Want to see how I put all the pieces of the puzzle together? Check out VMchooser’s github repositories!
Container platforms everywhere!
There are a lot of different container platforms out there. They all promise the world to you… My personal advice in this space is twofold ;
- Managed Platforms ; Some people see a Kubernetes platform as the next hyper-visor. Which till a given extent is actually true… That begin said, Kubernetes is a very complex thing. Really… And if we are being very blunt about this, there is -zero- business value in managing such a platform (unless you are a very specific ISV / cloud provider). Please do not manage your own container platform (either on IaaS or with things like OpenStack).
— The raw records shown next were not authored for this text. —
/-- The word of a command holds every RO, RC and FL field as it stands. -/
theorem word_keeps (row : RegRow) (x : Fld) (k acts old : Nat) (ht : row.takes x acts = true) :
    Keeps row old ((withBits (old &&& accMask row Acc.held) x.hi x.lo k ||| acts) % 2 ^ 32) := by
  simp only [RegRow.takes, Bool.and_eq_true, decide_eq_true_eq, beq_iff_eq] at ht
  obtain ⟨⟨⟨⟨ha, h1⟩, h2⟩, h3⟩, h4⟩ := ht
  have hf := apart_fits row ha
  intro y hy hacc
  have hyf := fits_mem row hf y hy
  rw [bits_mod_word _ _ _ hyf.2]
  apply Nat.eq_of_testBit_eq
  intro j
  simp only [bits, Nat.testBit_mod_two_pow, Nat.testBit_shiftRight]
  by_cases hj : j < y.hi + 1 - y.lo
  · simp only [hj, decide_true, Bool.true_and]
    rw [testBit_word _ _ _ _ _ _ _ h1]
    have hl : y.lo ≤ y.lo + j := by omega
    have hh : y.lo + j ≤ y.hi := by omega
    have hheld : (accMask row Acc.held).testBit (y.lo + j) = true := by
      rw [testBit_mask_of row ha _ y hy _ hl hh]
      revert hacc
      cases y.acc <;> simp [Acc.held]
    have hst : (accMask row Acc.stored).testBit (y.lo + j) = false := by
      rw [testBit_mask_of row ha _ y hy _ hl hh]
      revert hacc
      cases y.acc <;> simp [Acc.stored]
    have hns : (accMask row (fun a => a == .w1s)).testBit (y.lo + j) = false := by
      rw [testBit_mask_of row ha _ y hy _ hl hh]
      revert hacc
      cases y.acc <;> simp
    have hx : ¬ (x.lo ≤ y.lo + j ∧ y.lo + j ≤ x.hi) := by
      intro hx
      have := and_eq_left_testBit h3 (y.lo + j) (by rw [testBit_fldMask x h1 h2]; simp [hx])
      rw [hst] at this
      exact absurd this (by simp)
    have hact : acts.testBit (y.lo + j) = false := by
      cases hact : acts.testBit (y.lo + j)
      · rfl
      · have := and_eq_left_testBit h4 _ hact
        rw [hns] at this
        exact absurd this (by simp)
    rw [if_neg hx, hact, hheld]
    simp
  · simp [hj]

/-- The word of a command has ones among W1S bits exactly where it acts. -/
theorem word_acts (row : RegRow) (x : Fld) (k acts old : Nat) (ht : row.takes x acts = true) :
    (accMask row (fun a => a == .w1s)) &&& ((withBits (old &&& accMask row Acc.held) x.hi x.lo k ||| acts) % 2 ^ 32) =
      acts := by
  simp only [RegRow.takes, Bool.and_eq_true, decide_eq_true_eq, beq_iff_eq] at ht
  obtain ⟨⟨⟨⟨ha, h1⟩, h2⟩, h3⟩, h4⟩ := ht
  have hf := apart_fits row ha
  apply Nat.eq_of_testBit_eq
  intro i
  rw [Nat.testBit_and, Nat.testBit_mod_two_pow, testBit_word _ _ _ _ _ _ _ h1]
  cases hw : (accMask row (fun a => a == .w1s)).testBit i
  · cases hact : acts.testBit i
    · simp
    · have := and_eq_left_testBit h4 i hact
      rw [hw] at this
      exact absurd this (by simp)
  · rw [testBit_accMask row hf] at hw
    simp only [inFields, List.any_eq_true, Bool.and_eq_true, decide_eq_true_eq] at hw
    obtain ⟨y, hy, ⟨hy1, hy2⟩, hy3⟩ := hw
    have hyf := fits_mem row hf y hy
    have hi : i < 32 := by omega
    have hheld : (accMask row Acc.held).testBit i = false := by
      rw [testBit_mask_of row ha _ y hy _ hy2 hy3]
      revert hy1
      cases y.acc <;> simp [Acc.held]
    have hst : (accMask row Acc.stored).testBit i = false := by
      rw [testBit_mask_of row ha _ y hy _ hy2 hy3]
      revert hy1
      cases y.acc <;> simp [Acc.stored]
    have hx : ¬ (x.lo ≤ i ∧ i ≤ x.hi) := by
      intro hx
      have := and_eq_left_testBit h3 i (by rw [testBit_fldMask x h1 h2]; simp [hx])
      rw [hst] at this
      exact absurd this (by simp)
    rw [if_neg hx, hheld]
    simp [hi]

/-- The word of a command clears no W1C bit. -/
theorem word_clears (row : RegRow) (x : Fld) (k acts old : Nat) (ht : row.takes x acts = true) :
    (accMask row (fun a => a == .w1c)) &&& ((withBits (old &&& accMask row Acc.held) x.hi x.lo k ||| acts) % 2 ^ 32) =
      0 := by
  simp only [RegRow.takes, Bool.and_eq_true, decide_eq_true_eq, beq_iff_eq] at ht
  obtain ⟨⟨⟨⟨ha, h1⟩, h2⟩, h3⟩, h4⟩ := ht
  have hf := apart_fits row ha
  apply Nat.eq_of_testBit_eq
  intro i
  rw [Nat.testBit_and, Nat.testBit_mod_two_pow, testBit_word _ _ _ _ _ _ _ h1, Nat.zero_testBit]
  cases hw : (accMask row (fun a => a == .w1c)).testBit i
  · simp
  · rw [testBit_accMask row hf] at hw
    simp only [inFields, List.any_eq_true, Bool.and_eq_true, decide_eq_true_eq] at hw
    obtain ⟨y, hy, ⟨hy1, hy2⟩, hy3⟩ := hw
    have hheld : (accMask row Acc.held).testBit i = false := by
      rw [testBit_mask_of row ha _ y hy _ hy2 hy3]
      revert hy1
      cases y.acc <;> simp [Acc.held]
    have hst : (accMask row Acc.stored).testBit i = false := by
      rw [testBit_mask_of row ha _ y hy _ hy2 hy3]
      revert hy1
      cases y.acc <;> simp [Acc.stored]
    have hns : (accMask row (fun a => a == .w1s)).testBit i = false := by
      rw [testBit_mask_of row ha _ y hy _ hy2 hy3]
      revert hy1
      cases y.acc <;> simp
    have hx : ¬ (x.lo ≤ i ∧ i ≤ x.hi) := by
      intro hx
      have := and_eq_left_testBit h3 i (by rw [testBit_fldMask x h1 h2]; simp [hx])
      rw [hst] at this
      exact absurd this (by simp)
    have hact : acts.testBit i = false := by
      cases hact : acts.testBit i
      · rfl
      · have := and_eq_left_testBit h4 _ hact
        rw [hns] at this
        exact absurd this (by simp)
    rw [if_neg hx, hact, hheld]
    simp

/-! ### The write commands of a lease holder -/

/-- The stored fields of a register that is not computed read as they stand. -/
theorem peek_stored (p off : Nat) (row : RegRow) (s : State) (h : Permitted p off row s) (hr : regRow off = some row)
    (ho : off < 0x1000000) (hc : computedReg p off s = none) (ha : row.apart = true) (i : Nat)
    (hi : (accMask row Acc.stored).testBit i = true) : (s.peek p off).testBit i = (s.rd off).testBit i := by
  have ho2 : ¬ 0x1000000 ≤ off := by omega
  have hp : s.peek p off = s.rd off &&& readMask row := by
    simp [State.peek, h.bonded, ho2, hr, hc]
  have hf := apart_fits row ha
  have hrm : (readMask row).testBit i = true := by
    unfold readMask
    rw [testBit_accMask row hf] at hi ⊢
    simp only [inFields, List.any_eq_true, Bool.and_eq_true, decide_eq_true_eq] at hi ⊢
    obtain ⟨z, hz, ⟨hz1, hz2⟩, hz3⟩ := hi
    refine ⟨z, hz, ⟨?_, hz2⟩, hz3⟩
    revert hz1
    cases z.acc <;> simp [Acc.stored]
  rw [hp, Nat.testBit_and, hrm, Bool.and_true]

theorem kept_eq (s : State) (p off : Nat) (row : RegRow) (hr : regRow off = some row) :
    s.kept p off = s.peek p off &&& accMask row Acc.held := by
  unfold State.kept
  rw [hr]
  rfl

/-- A command of a party that may write the register, which stores one field and acts on some bits: the field is stored,
all else of the register stands, nothing is refused, and the ones act. -/
theorem partyField_allowed (p : Nat) (x : Fld) (k acts : Nat) (row : RegRow) (s : State) (h : Allowed p x.off row s)
    (hr : regRow x.off = some row) (hc : computedReg p x.off s = none)
    (hpl : plainReg x.off = true) (ht : row.takes x acts = true) :
    partyField p x k acts s = s.written p x.off fun t => setBits' p x.off acts true (t.set x k) := by
  have hpl2 := hpl
  simp only [plainReg, Bool.and_eq_true, bne_iff_ne, ne_eq, decide_eq_true_eq] at hpl2
  have ho : x.off < 0x1000000 := hpl2.2
  have hb : x.off ≠ F.JOB_BANK_CTRL.off := hpl2.1.2
  have ht2 := ht
  simp only [RegRow.takes, Bool.and_eq_true, decide_eq_true_eq, beq_iff_eq] at ht2
  have ha := ht2.1.1.1.1
  have hm : accMask row Acc.stored ≠ 0 := by
    intro h0
    have := and_eq_left_testBit ht2.1.2 x.lo (by rw [testBit_fldMask x ht2.1.1.1.2 ht2.1.1.2]; simp [ht2.1.1.1.2])
    rw [h0] at this
    simp at this
  unfold partyField
  rw [partyWrite_reaches _ _ _ _ h.toReaches, kept_eq s p x.off row hr]
  unfold State.written
  congr 1
  rw [numbered_eq s p x.off true]
  generalize (s.numbered p x.off true).gates = g
  have hp := h.permitted g
  have hcg := computedReg_gates p x.off s g hc
  rw [← peek_gates p x.off s g hc]
  generalize ({ s with gates := g } : State) = t at *
  unfold regWrite
  rw [if_neg (fun hh => hb hh.1), regWriteOk_allowed p x.off _ true row t hp hr ho ha (word_keeps row x k acts _ ht),
    word_acts row x k acts _ ht, word_clears row x k acts _ ht, storeFields_plain _ _ _ _ _ hpl hm]
  have e : t.wr x.off ((t.rd x.off &&& (0xFFFFFFFF ^^^ accMask row Acc.stored)) |||
      ((withBits (t.peek p x.off &&& accMask row Acc.held) x.hi x.lo k ||| acts) % 2 ^ 32 &&& accMask row Acc.stored)) =
      t.set x k := by
    have hw := word_eq row x k acts (t.rd x.off) (t.peek p x.off) ht (peek_stored p x.off row t hp hr ho hcg ha)
    have hw2 : ((t.rd x.off &&& (0xFFFFFFFF ^^^ accMask row Acc.stored)) |||
      ((withBits (t.peek p x.off &&& accMask row Acc.held) x.hi x.lo k ||| acts) % 2 ^ 32 &&& accMask row Acc.stored)) %
        2 ^ 32 = withBits (t.rd x.off) x.hi x.lo k % 2 ^ 32 := by
      rw [← hw]
      apply Nat.eq_of_testBit_eq
      intro i
      simp only [Nat.testBit_mod_two_pow, Nat.testBit_or, Nat.testBit_and]
      by_cases hi : i < 32 <;> simp [hi]
    unfold State.set State.wr
    congr 2
    apply BitVec.eq_of_toNat_eq
    rw [BitVec.toNat_ofNat, BitVec.toNat_ofNat]
    exact hw2
  rw [e]
  simp [clearBits]

/-- A field stored with what it holds changes no bit. -/
theorem withBits_self (n hi lo : Nat) (h : lo ≤ hi) : withBits n hi lo (bits n hi lo) = n := by
  apply Nat.eq_of_testBit_eq
  intro i
  rw [testBit_withBits _ _ _ _ _ h]
  split
  · rename_i h2
    simp only [bits, Nat.testBit_mod_two_pow, Nat.testBit_shiftRight]
    have e : lo + (i - lo) = i := by omega
    have e2 : i - lo < hi + 1 - lo := by omega
    simp [e, e2]
  · rfl

/-- A command of a party that may write the register, which acts on bits of a register with a stored field `x`: the
register stands, and the ones act. -/
theorem partyAct_allowed (p : Nat) (x : Fld) (acts : Nat) (row : RegRow) (s : State) (h : Allowed p x.off row s)
    (hr : regRow x.off = some row) (hc : computedReg p x.off s = none)
    (hpl : plainReg x.off = true) (ht : row.takes x acts = true) :
    partyAct p x.off acts s = s.written p x.off fun t =>
      setBits' p x.off acts true (t.set x (bits (s.kept p x.off) x.hi x.lo)) := by
  have ht2 := ht
  simp only [RegRow.takes, Bool.and_eq_true, decide_eq_true_eq, beq_iff_eq] at ht2
  rw [← partyField_allowed p x _ acts row s h hr hc hpl ht]
  unfold partyField partyAct
  rw [withBits_self _ _ _ ht2.1.1.1.2]

/-- A row without stored fields, and ones where they act. -/
def RegRow.takesOnly (row : RegRow) (acts : Nat) : Bool :=
  row.apart && accMask row Acc.stored == 0 && acts &&& accMask row (fun a => a == .w1s || a == .w1c) == acts

/-- A command of a party that may write a register without stored fields: ones clear and act, and nothing is refused. -/
theorem partyAct_only_allowed (p off acts : Nat) (row : RegRow) (s : State) (h : Allowed p off row s) (hr : regRow off = some row)
    (hc : computedReg p off s = none) (ho : off < 0x1000000) (hb : off ≠ F.JOB_BANK_CTRL.off)
    (ht : row.takesOnly acts = true) :
    partyAct p off acts s = s.written p off fun t => setBits' p off (accMask row (fun a => a == .w1s) &&& acts) true
      (clearBits p off (accMask row (fun a => a == .w1c) &&& acts) t) := by
  simp only [RegRow.takesOnly, Bool.and_eq_true, beq_iff_eq] at ht
  obtain ⟨⟨ha, hm⟩, h4⟩ := ht
  have hf := apart_fits row ha
  have hact : ∀ y ∈ row.fields, ∀ i, y.lo ≤ i → i ≤ y.hi → (y.acc == .w1s || y.acc == .w1c) = false →
      acts.testBit i = false := by
    intro y hy i h1 h2 hq
    cases he : acts.testBit i
    · rfl
    · have := and_eq_left_testBit h4 i he
      rw [testBit_mask_of row ha _ y hy i h1 h2, hq] at this
      exact absurd this (by simp)
  have hlow : ∀ q : Acc → Bool, ∀ i, (accMask row q).testBit i = true → i < 32 := by
    intro q i hi
    rw [testBit_accMask row hf] at hi
    simp only [inFields, List.any_eq_true, Bool.and_eq_true, decide_eq_true_eq] at hi
    obtain ⟨z, hz, hz1, hz2⟩ := hi
    have := (fits_mem row hf z hz).2
    omega
  have hk : Keeps row (s.peek p off) ((s.peek p off &&& accMask row Acc.held ||| acts) % 2 ^ 32) := by
    intro y hy hacc
    have hyf := fits_mem row hf y hy
    rw [bits_mod_word _ _ _ hyf.2]
    apply Nat.eq_of_testBit_eq
    intro j
    simp only [bits, Nat.testBit_mod_two_pow, Nat.testBit_shiftRight, Nat.testBit_or, Nat.testBit_and]
    by_cases hj : j < y.hi + 1 - y.lo
    · have hl : y.lo ≤ y.lo + j := by omega
      have hh : y.lo + j ≤ y.hi := by omega
      rw [hact y hy _ hl hh (by revert hacc; cases y.acc <;> simp), testBit_mask_of row ha _ y hy _ hl hh]
      have : y.acc.held = true := by revert hacc; cases y.acc <;> simp [Acc.held]
      simp [this]
    · simp [hj]
  have hcode : ∀ q : Acc → Bool, (∀ a, q a = true → a.held = false) →
      accMask row q &&& ((s.peek p off &&& accMask row Acc.held ||| acts) % 2 ^ 32) = accMask row q &&& acts := by
    intro q hq
    apply Nat.eq_of_testBit_eq
    intro i
    simp only [Nat.testBit_and, Nat.testBit_mod_two_pow, Nat.testBit_or]
    cases hw : (accMask row q).testBit i
    · simp
    · have hi := hlow q i hw
      rw [testBit_accMask row hf] at hw
      simp only [inFields, List.any_eq_true, Bool.and_eq_true, decide_eq_true_eq] at hw
      obtain ⟨z, hz, ⟨hz1, hz2⟩, hz3⟩ := hw
      rw [testBit_mask_of row ha _ z hz i hz2 hz3, hq _ hz1]
      simp [hi]
  unfold partyAct
  rw [partyWrite_reaches _ _ _ _ h.toReaches, kept_eq s p off row hr]
  unfold State.written
  congr 1
  rw [numbered_eq s p off true]
  generalize (s.numbered p off true).gates = g
  have hp := h.permitted g
  rw [← peek_gates p off s g hc] at hk hcode ⊢
  generalize ({ s with gates := g } : State) = t at *
  unfold regWrite
  rw [if_neg (fun hh => hb hh.1), regWriteOk_allowed p off _ true row t hp hr ho ha hk,
    hcode _ (by intro a; cases a <;> simp [Acc.held]), hcode _ (by intro a; cases a <;> simp [Acc.held]), hm]
  rfl

/-! ### The lease holder's commands -/

/-- `partyField_allowed` for the lease holder. -/
theorem partyField_commands (p : Nat) (x : Fld) (k acts : Nat) (row : RegRow) (s : State) (h : Commands p x.off s)
    (hr : regRow x.off = some row) (hc : computedReg p x.off s = none) (hn : notOwner p x.off s = false)
    (hpl : plainReg x.off = true) (ht : row.takes x acts = true) :
    partyField p x k acts s = s.written p x.off fun t => setBits' p x.off acts true (t.set x k) :=
  partyField_allowed p x k acts row s (h.allowed row hn) hr hc hpl ht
Invest your time on the business side that actually delivers value to your organization!
- Kubernetes Certified ; For those who experienced the Java J2EE times, this might sound very familiar… This also promised portability across platforms. Though one deviation from the common J2EE specification got you “locked-in” to that specific J2EE application server. The same logic applies to Kubernetes! Try to stay within the boundaries of the Kubernetes Certified distributions. Otherwise you will not have the full portability you would have hoped for.
Closing Thoughts
The migration project as -very- insightful for me. In essence when thinking about portability, you need to think about the TCO from a business side and consider the endpoint/interface dimension from a technical side. Do not underestimate the “invisible value” serverless brings to the table. It really helps you kick-start things without losing time to implement these common (across organizations/industries) traits. Where you might think that I was a bit harsh on the container side, it is a technology that has helps A LOT on the infrastructure side. It has become the default/common specification to package workloads and make them more portable. Containers have shown a way to tackle the whole premise of “It runs on my machine”. Which is awesome! My biggest advice in terms of containers, is to leverage a managed container platform.